Documentation ¶
Overview ¶
Package tilelibrary is a package for implementing tile libraries in Go. It is assumed that the tile information provided beforehand is imputed, or that having nocalls is okay in SGLF files. The library does check for completeness of tiles, but doesn't modify them to be complete or imputed before writing them to files. Various functions to merge, liftover, import, export, and modify libraries are provided. Should be used in conjunction with the structures package. Note: Do not add tiles to libraries made from SGLFv2 files (since it's not clear how the tile information would be included) Note: adding tiles to a library at any point will require sorting that library before writing it to a file.
Index ¶
- Variables
- func ReadMapping(filepath string) (mapping [][][]int, sourceID, destinationID [md5.Size]byte, err error)

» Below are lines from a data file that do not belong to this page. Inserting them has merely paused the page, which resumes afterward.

-- ==== Sys2Proof/Tests/Slice0.lean ====
section
/-! SUPPORT. Tests, each expected result taken from spec/95_test_vectors.md or the example of the rule named, and the
witnesses that the hypotheses of every obligation can be met. -/

namespace Sys2Proof.Tests

open Sys2Proof Sys2Proof.Machine

/-- The state an instruction leaves. -/
def after (i : Instr) (s : State) : Option State :=
  match exec i s with
  | .next t => some t
  | .fault _ => none
  | .refused _ => none

/-- The state after rx bytes with an accumulator of `cap` bytes, each taken as R121 says (FRM none throughout). -/
def rxAll (cap : Nat) (bs : List Byte) (s : State) : State := bs.foldl (fun u b => rxBranch cap b u) s

/-! ### Well-formedness: the one check (R65) -/

theorem test_illegal_nop_refused : (Instr.illegal 0x0012345678#40).wellFormed = false := by decide
theorem test_illegal_txByte_refused : (Instr.illegal 0x1000000041#40).wellFormed = false := by decide
theorem test_illegal_reserved_accepted : (Instr.illegal 0x1000000140#40).wellFormed = true := by decide
theorem test_illegal_opcode_accepted : (Instr.illegal 0x1300000000#40).wellFormed = true := by decide

/-! ### Decoding, each word written out from the patterns of R62 -/

theorem test_decode_nop :
    decodeCmd 0b0000000000000000000000000000000000000000#40 = .nop := by decide
theorem test_decode_setMarkers :
    decodeCmd 0b0000000100000000000000000000001100000010#40 = .setMarkers 0x02#8 0x03#8 := by decide
theorem test_decode_setPolicy :
    decodeCmd 0b0000001000000000000000000000000000000001#40 = .setPolicy .reject := by decide
theorem test_decode_clearErr_v :
    decodeCmd 0b0000001100000000000000000000000000000010#40 = .clearErr true false := by decide
theorem test_decode_clearErr_b :
    decodeCmd 0b0000001100000000000000000000000000000001#40 = .clearErr false true := by decide
theorem test_decode_txByte :
    decodeCmd 0b0001000000000000000000000000000001000000#40 = .txByte 0x40#8 := by decide
theorem test_decode_txIntToken :
    decodeCmd 0b0001000111111111111111111111111111110100#40 = .txIntToken 0xFFFFFFF4#32 := by decide
theorem test_decode_txInt32 :
    decodeCmd 0b0001001011111111111111111111111111111111#40 = .txInt32 0xFFFFFFFF#32 := by decide
theorem test_decode_illegal_reserved : decodeCmd 0x0200000002#40 = .illegal 0x0200000002#40 := by decide
theorem test_decode_illegal_opcode : decodeCmd 0xFFFFFFFFFF#40 = .illegal 0xFFFFFFFFFF#40 := by decide
theorem test_decode_rx : decodeBits .rx 8 0x41 = .ok (.rxByte 0x41#8) := by decide
theorem test_decode_frm : decodeBits .frm 32 0x00040002 = .ok .frmTake := by decide
theorem test_decode_frm_reserved : decodeBits .frm 32 0x00100000 = .error .fstatReservedBits := by decide
theorem test_decode_tx : decodeBits .tx 8 0x31 = .ok .txTake := by decide
theorem test_decode_rst : decodeBits .rst 1 1 = .ok .reset := by decide
theorem test_decode_width : decodeBits .cmd 32 0 = .error .notTheUnitsWidth := by decide

/-! ### The command rows, from reset: STATUS after the word (95_test_vectors.md 2.1) -/

/-- STATUS after one command word. -/
def statusAfter (w : CmdWord) (s : State) : Option Vec32 := (after (decodeCmd w) s).map State.status

theorem test_status_reset : State.reset.status = 0x23400002#32 := by decide
theorem test_nop_status : statusAfter 0x0012345678#40 State.reset = some 0x23400002#32 := by decide
theorem test_setMarkers_status : statusAfter 0x0100000302#40 State.reset = some 0x03020002#32 := by decide
theorem test_setMarkers_bad : statusAfter 0x0100010302#40 State.reset = some 0x23400022#32 := by decide
theorem test_setPolicy_status : statusAfter 0x0200000001#40 State.reset = some 0x23400082#32 := by decide
theorem test_illegal_status : statusAfter 0x7F00000000#40 State.reset = some 0x23400022#32 := by decide

/-- Both sticky flags set and REJECT (95_test_vectors.md 2.6): STATUS 0x234000E2. -/
def bothFlags : State := { State.reset with policy := .reject, errBadCmd := true, errValueRange := true }

theorem test_clearErr_cb : statusAfter 0x0300000001#40 bothFlags = some 0x234000C2#32 := by decide
theorem test_clearErr_cv : statusAfter 0x0300000002#40 bothFlags = some 0x234000A2#32 := by decide

/-! ### The encoders (95_test_vectors.md 2.2 to 2.4) -/

theorem test_txByte : (after (.txByte 0x41#8) State.reset).map State.txq = some [0x41#8] := by decide
theorem test_token_minus12 : tok (sint32 0xFFFFFFF4#32) = [0x30#8, 0x30#8, 0x31#8, 0x32#8] := by decide
theorem test_token_minus1000 : tok (sint32 0xFFFFFC18#32) = [0x30#8, 0x31#8, 0x30#8, 0x30#8, 0x30#8] := by decide
theorem test_token_minInt : tok (sint32 0x80000000#32) =
    [0x30#8, 0x32#8, 0x31#8, 0x34#8, 0x37#8, 0x34#8, 0x38#8, 0x33#8, 0x36#8, 0x34#8, 0x38#8] := by decide
theorem test_txIntToken : (after (.txIntToken 5#32) State.reset).map State.txq =
    some [0x31#8, 0x30#8, 0x30#8, 0x35#8] := by decide
theorem test_txIntToken_reject : (after (.txIntToken 0xFFFFFC18#32) { State.reset with policy := .reject }).map
    (fun t => (t.txq, t.errValueRange)) = some ([], true) := by decide
theorem test_txInt32 : (after (.txInt32 0x000003E8#32) State.reset).map State.txq =
    some [0x00#8, 0x00#8, 0x03#8, 0xE8#8] := by decide
theorem test_txTake : (after .txTake { State.reset with txq := [0x31#8, 0x30#8, 0x30#8, 0x35#8] }).map
    (fun t => (t.txOut, t.txq)) = some ([0x31#8], [0x30#8, 0x30#8, 0x35#8]) := by decide
theorem test_room_eleven : fitsIn 11 4 { State.reset with txq := List.replicate 8 0#8 } = false := by decide

/-! ### The frame decoder (95_test_vectors.md 2.5) -/

/-- FSTAT of the record in FRM. -/
def fstatOf (s : State) : Option Vec32 := s.frm.map FrameRecord.fstat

- func WriteMapping(filename string, mapping LiftoverMapping) error
- type KnownVariants
- type Library
- func (l *Library) AddDirectories(directories []string, gzipped bool) error
- func (l *Library) AddLibraryFastJ(directory string) error
- func (l *Library) AddLibrarySGLFv2() error
- func (l *Library) AddPathFromDirectories(directories []string, genomePath int, gzipped bool) error
- func (l *Library) AddTile(genomePath, step int, new *structures.TileVariant, bases string) error
- func (l *Library) Annotate(path, step int, hash structures.VariantHash, annotation string) bool
- func (l *Library) AssignID()
- func (l *Library) Equals(l2 *Library) bool
- func (l *Library) FindFrequency(path, step int, toFind *structures.TileVariant) int
- func (l *Library) HashEquals(l2 *Library) bool
- func (l *Library) MergeLibraries(libraryToMerge *Library, textFile string) (*Library, error)
- func (l *Library) MergeLibrariesWithoutCreation(libraryToMerge *Library) (*Library, error)
- func (l *Library) SortLibrary()
- func (l *Library) TileExists(path, step int, toCheck *structures.TileVariant) (int, bool)
- func (l *Library) WriteLibraryToSGLF(directoryToWriteTo string) error
- func (l *Library) WriteLibraryToSGLFv2(directoryToWriteTo string) error
- type LiftoverMapping
Constants ¶
This section is empty.
Variables ¶
var ErrBadLiftover = errors.New("not a valid mapping file")
ErrBadLiftover is an error for when a file is not a liftover mapping.
var ErrBadSource = errors.New("source library is not part of the destination library")
ErrBadSource is an error for when the origin of a liftover mapping is not a subset of the destination library.
var ErrCannotAddTile = errors.New("library was built from sglfv2 files--cannot add new tile")
ErrCannotAddTile is an error when trying to add tiles to libraries built from SGLFv2 files, since it's not clear how to add tiles properly to them.
var ErrInconsistentHash = errors.New("bases and hash do not match")
ErrInconsistentHash is an error for when the hash of a set of bases does not match the TileVariant hash.
var ErrIncorrectSourceText = errors.New("library doesn't have the right intermediate file(s) as its Text field")
ErrIncorrectSourceText is an error for when the source file/directory doesn't match the function it's used in.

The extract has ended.